/-- Table entries, MAC entries and flows that can be staged (R103, R104, R113, R204, R206, R259, R320): with no failing check a staged change joins
its set, with the table changes of staging; an immediate one is made at once. -/
def Obligations.EntriesAndFlowsComplete : Prop :=
  (∀ e s t x, t = eTable e s → x = entryOfPayload t e.payload → let ch : Change := ⟨.entryWrite e, [entryClaim (fld e.payload 0 2) x], true, true⟩
      inTurn e s = true → stageVerdict 0x0503 (fun n => !s.tables.tables.has (fld e.payload 0 2) || n = entryLen t) ch (entryWriteChk e) e s = none →
      ∃ handle, exec (.entryWrite e) s = .next (respond e 0x0503 (okV (leB 4 handle)) (if staged e = true
          then stageChange e.setId ch (entryStage (fld e.payload 0 2) e.setId x s)
          else { updTable (fld e.payload 0 2) (entryPut s x) s with fresh := s.fresh + 1 }))
        ∧ (staged e = true ∨ entryStanding s t 0 x = none → handle = newHandle s t)
        ∧ (∀ y, staged e = false → entryStanding s t 0 x = some y → handle = y.handle))
  ∧ (∀ e s y, entryNamed e (if staged e then setView e.setId s else s) (eTable e s) (eSet e) = some y →
      let ch : Change := ⟨.entryDelete e, deleteClaims e (eTable e s), true, true⟩
      inTurn e s = true → stageVerdict 0x0504 (fun n => if bitN (byteAt e.payload 2) 2 then n = 12 else !s.tables.tables.has (fld e.payload 0 2) || n = entryLen (eTable e s)) ch
        (entryDeleteChk e) e s = none →
      exec (.entryDelete e) s = .next (respond e 0x0504 (okV []) (if staged e = true
        then stageChange e.setId ch (updTable (fld e.payload 0 2) (entryStageOut s.quad.parity e.setId y) s)
        else updTable (fld e.payload 0 2) (fun t => { t with entries := t.entries.filter (fun z => z ≠ y) }) s)))
  ∧ (∀ e s, let ch : Change := ⟨.macAdd e, [macClaim (fld e.payload 0 2) (ePayMac e)], true, true⟩
      inTurn e s = true → stageVerdict 0x0802 (lenIs 16) ch (macAddChk e) e s = none →
      exec (.macAdd e) s = .next (respond e 0x0802 (okV []) (if staged e = true
        then stageChange e.setId ch (macInsert (macAddEntry e (visOnly (!s.quad.parity)) e.setId) (macStageDelete e s))
        else macAddNow e s)))
  ∧ (∀ e s, (∀ x, x ∈ s.tables.mac → macIs e x = true → x.staged ≠ 0) → macAddNow e s = macInsert (macAddEntry e 3 0) s)
  ∧ (∀ e x s, x ∈ s.tables.mac → macIs e x = true → x.staged = 0 → { macAddEntry e 3 0 with slot := x.slot } ∈ (macAddNow e s).tables.mac
      ∧ (macAddNow e s).tables.mac.length = s.tables.mac.length)
  ∧ (∀ e s, let ch : Change := ⟨.macDelete e, [macClaim (fld e.payload 0 2) (ePayMac e)], true, true⟩
      inTurn e s = true → stageVerdict 0x0803 (lenIs 8) ch (macDeleteChk e) e s = none →
      exec (.macDelete e) s = .next (respond e 0x0803 (okV []) (if staged e = true then stageChange e.setId ch (macStageDelete e s)
        else macDrop (fun x => macIs e x && x.staged = 0) s)))
  ∧ (∀ e s f, flowChosen e s = some f → let ch : Change := ⟨.flowAdd (flowAddEnv e f s), flowClaims f, false, true⟩
      inTurn e s = true → stageVerdict 0x0B01 (lenIs 92) ch (flowAddChk e) e s = none → ∃ t, exec (.flowAdd e) s = .next (respond e 0x0B01 (okV (leB 4 f)) t)
        ∧ (staged e = true → ∃ k, t = stageChange e.setId ch (stageKey f e.setId ((cfgUpd s.build ch.cmd (cfg s)).flows.get? f) { s with fresh := k }))
        ∧ (staged e = false → ∃ k, t = { flowNow (.flowAdd (flowAddEnv e f s)) f s with fresh := k }))
  ∧ (∀ e s, let ch : Change := ⟨.flowModify e, flowModifyClaims e, false, true⟩
      inTurn e s = true → stageVerdict 0x0B02 (lenIs 48) ch (flowModifyChk e) e s = none →
      exec (.flowModify e) s = .next (respond e 0x0B02 (okV []) (if staged e = true then stageChange e.setId ch s
        else flowSettle (fld e.payload 0 4) ((cfg s).flows.get? (fld e.payload 0 4)) (((cfg s).flows.get? (fld e.payload 0 4)).map (flowModified e.payload))
          (updCfg (fun c => { c with flows := c.flows.mapV (fun f x => if f = fld e.payload 0 4 then flowModified e.payload x else x) }) s))))
  ∧ (∀ e s, let ch : Change := ⟨.flowDelete e, flowClaims (fld e.payload 0 4), false, true⟩
      inTurn e s = true → stageVerdict 0x0B03 (lenIs 4) ch (flowDeleteChk e) e s = none →
      exec (.flowDelete e) s = .next (respond e 0x0B03 (okV []) (if staged e = true then stageChange e.setId ch (stageKey (fld e.payload 0 4) e.setId none s)
        else flowSettle (fld e.payload 0 4) ((cfg s).flows.get? (fld e.payload 0 4)) none
          (updCfg (fun c => { c with flows := c.flows.del (fld e.payload 0 4) }) s))))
++++
Return the entries in full. Do not alter them.

/-- Table entries, MAC entries and flows that can be staged (R103, R104, R113, R204, R206, R259, R320): with no failing check a staged change joins
its set, with the table changes of staging; an immediate one is made at once. -/
def Obligations.EntriesAndFlowsComplete : Prop :=
  (∀ e s t x, t = eTable e s → x = entryOfPayload t e.payload → let ch : Change := ⟨.entryWrite e, [entryClaim (fld e.payload 0 2) x], true, true⟩
      inTurn e s = true → stageVerdict 0x0503 (fun n => !s.tables.tables.has (fld e.payload 0 2) || n = entryLen t) ch (entryWriteChk e) e s = none →
      ∃ handle, exec (.entryWrite e) s = .next (respond e 0x0503 (okV (leB 4 handle)) (if staged e = true
          then stageChange e.setId ch (entryStage (fld e.payload 0 2) e.setId x s)
          else { updTable (fld e.payload 0 2) (entryPut s x) s with fresh := s.fresh + 1 }))
        ∧ (staged e = true ∨ entryStanding s t 0 x = none → handle = newHandle s t)
        ∧ (∀ y, staged e = false → entryStanding s t 0 x = some y → handle = y.handle))
  ∧ (∀ e s y, entryNamed e (if staged e then setView e.setId s else s) (eTable e s) (eSet e) = some y →
      let ch : Change := ⟨.entryDelete e, deleteClaims e (eTable e s), true, true⟩
      inTurn e s = true → stageVerdict 0x0504 (fun n => if bitN (byteAt e.payload 2) 2 then n = 12 else !s.tables.tables.has (fld e.payload 0 2) || n = entryLen (eTable e s)) ch
        (entryDeleteChk e) e s = none →
      exec (.entryDelete e) s = .next (respond e 0x0504 (okV []) (if staged e = true
        then stageChange e.setId ch (updTable (fld e.payload 0 2) (entryStageOut s.quad.parity e.setId y) s)
        else updTable (fld e.payload 0 2) (fun t => { t with entries := t.entries.filter (fun z => z ≠ y) }) s)))
  ∧ (∀ e s, let ch : Change := ⟨.macAdd e, [macClaim (fld e.payload 0 2) (ePayMac e)], true, true⟩
      inTurn e s = true → stageVerdict 0x0802 (lenIs 16) ch (macAddChk e) e s = none →
      exec (.macAdd e) s = .next (respond e 0x0802 (okV []) (if staged e = true
        then stageChange e.setId ch (macInsert (macAddEntry e (visOnly (!s.quad.parity)) e.setId) (macStageDelete e s))
        else macAddNow e s)))
  ∧ (∀ e s, (∀ x, x ∈ s.tables.mac → macIs e x = true → x.staged ≠ 0) → macAddNow e s = macInsert (macAddEntry e 3 0) s)
  ∧ (∀ e x s, x ∈ s.tables.mac → macIs e x = true → x.staged = 0 → { macAddEntry e 3 0 with slot := x.slot } ∈ (macAddNow e s).tables.mac
      ∧ (macAddNow e s).tables.mac.length = s.tables.mac.length)
  ∧ (∀ e s, let ch : Change := ⟨.macDelete e, [macClaim (fld e.payload 0 2) (ePayMac e)], true, true⟩
      inTurn e s = true → stageVerdict 0x0803 (lenIs 8) ch (macDeleteChk e) e s = none →
      exec (.macDelete e) s = .next (respond e 0x0803 (okV []) (if staged e = true then stageChange e.setId ch (macStageDelete e s)
        else macDrop (fun x => macIs e x && x.staged = 0) s)))
  ∧ (∀ e s f, flowChosen e s = some f → let ch : Change := ⟨.flowAdd (flowAddEnv e f s), flowClaims f, false, true⟩
      inTurn e s = true → stageVerdict 0x0B01 (lenIs 92) ch (flowAddChk e) e s = none → ∃ t, exec (.flowAdd e) s = .next (respond e 0x0B01 (okV (leB 4 f)) t)
        ∧ (staged e = true → ∃ k, t = stageChange e.setId ch (stageKey f e.setId ((cfgUpd s.build ch.cmd (cfg s)).flows.get? f) { s with fresh := k }))
        ∧ (staged e = false → ∃ k, t = { flowNow (.flowAdd (flowAddEnv e f s)) f s with fresh := k }))
  ∧ (∀ e s, let ch : Change := ⟨.flowModify e, flowModifyClaims e, false, true⟩
      inTurn e s = true → stageVerdict 0x0B02 (lenIs 48) ch (flowModifyChk e) e s = none →
      exec (.flowModify e) s = .next (respond e 0x0B02 (okV []) (if staged e = true then stageChange e.setId ch s
        else flowSettle (fld e.payload 0 4) ((cfg s).flows.get? (fld e.payload 0 4)) (((cfg s).flows.get? (fld e.payload 0 4)).map (flowModified e.payload))
          (updCfg (fun c => { c with flows := c.flows.mapV (fun f x => if f = fld e.payload 0 4 then flowModified e.payload x else x) }) s))))
  ∧ (∀ e s, let ch : Change := ⟨.flowDelete e, flowClaims (fld e.payload 0 4), false, true⟩
      inTurn e s = true → stageVerdict 0x0B03 (lenIs 4) ch (flowDeleteChk e) e s = none →
      exec (.flowDelete e) s = .next (respond e 0x0B03 (okV []) (if staged e = true then stageChange e.setId ch (stageKey (fld e.payload 0 4) e.setId none s)
        else flowSettle (fld e.payload 0 4) ((cfg s).flows.get? (fld e.payload 0 4)) none
          (updCfg (fun c => { c with flows := c.flows.del (fld e.payload 0 4) }) s))))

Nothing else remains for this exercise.